• _INSTRUCTIONS TO FOLLOW_:
Scan the listing for the word "sched" and report every line that contains it.

• _DATA IN THIS EXERCISE_:
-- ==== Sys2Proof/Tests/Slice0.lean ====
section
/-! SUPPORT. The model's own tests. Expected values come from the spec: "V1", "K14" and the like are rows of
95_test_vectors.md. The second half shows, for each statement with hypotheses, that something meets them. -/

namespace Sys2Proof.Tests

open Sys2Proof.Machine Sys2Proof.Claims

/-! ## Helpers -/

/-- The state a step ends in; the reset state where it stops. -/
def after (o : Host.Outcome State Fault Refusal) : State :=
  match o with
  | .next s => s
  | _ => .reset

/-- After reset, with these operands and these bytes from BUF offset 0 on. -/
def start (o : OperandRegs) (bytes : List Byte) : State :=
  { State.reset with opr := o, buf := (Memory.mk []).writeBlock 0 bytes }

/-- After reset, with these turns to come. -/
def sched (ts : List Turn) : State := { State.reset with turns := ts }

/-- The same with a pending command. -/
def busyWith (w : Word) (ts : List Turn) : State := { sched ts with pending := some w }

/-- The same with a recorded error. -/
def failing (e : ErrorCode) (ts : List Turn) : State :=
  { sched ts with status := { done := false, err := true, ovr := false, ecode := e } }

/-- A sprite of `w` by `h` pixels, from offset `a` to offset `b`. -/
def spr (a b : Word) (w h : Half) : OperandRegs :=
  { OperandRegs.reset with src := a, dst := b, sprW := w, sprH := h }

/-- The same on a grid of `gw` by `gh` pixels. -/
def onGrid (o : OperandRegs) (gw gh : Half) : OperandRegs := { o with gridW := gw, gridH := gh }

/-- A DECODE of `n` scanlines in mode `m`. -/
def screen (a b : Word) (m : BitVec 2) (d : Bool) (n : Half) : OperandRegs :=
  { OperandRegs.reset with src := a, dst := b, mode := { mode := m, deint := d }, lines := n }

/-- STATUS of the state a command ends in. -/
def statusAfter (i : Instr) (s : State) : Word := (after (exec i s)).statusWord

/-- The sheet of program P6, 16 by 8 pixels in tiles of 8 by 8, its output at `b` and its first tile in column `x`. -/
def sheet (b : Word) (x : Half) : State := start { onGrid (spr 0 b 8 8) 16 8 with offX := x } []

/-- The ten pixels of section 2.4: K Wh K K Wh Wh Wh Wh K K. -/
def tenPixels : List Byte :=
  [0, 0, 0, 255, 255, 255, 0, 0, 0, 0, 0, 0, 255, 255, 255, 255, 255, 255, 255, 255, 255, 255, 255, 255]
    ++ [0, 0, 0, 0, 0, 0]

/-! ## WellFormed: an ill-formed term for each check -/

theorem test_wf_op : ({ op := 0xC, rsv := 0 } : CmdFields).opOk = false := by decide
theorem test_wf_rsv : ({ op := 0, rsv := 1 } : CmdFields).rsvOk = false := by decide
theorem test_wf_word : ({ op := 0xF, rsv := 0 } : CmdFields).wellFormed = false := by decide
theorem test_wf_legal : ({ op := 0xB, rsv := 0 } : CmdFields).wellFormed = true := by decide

• _TASK RESPONSE_:
def sched (ts : List Turn) : State := { State.reset with turns := ts }
def busyWith (w : Word) (ts : List Turn) : State := { sched ts with pending := some w }
  { sched ts with status := { done := false, err := true, ovr := false, ecode := e } }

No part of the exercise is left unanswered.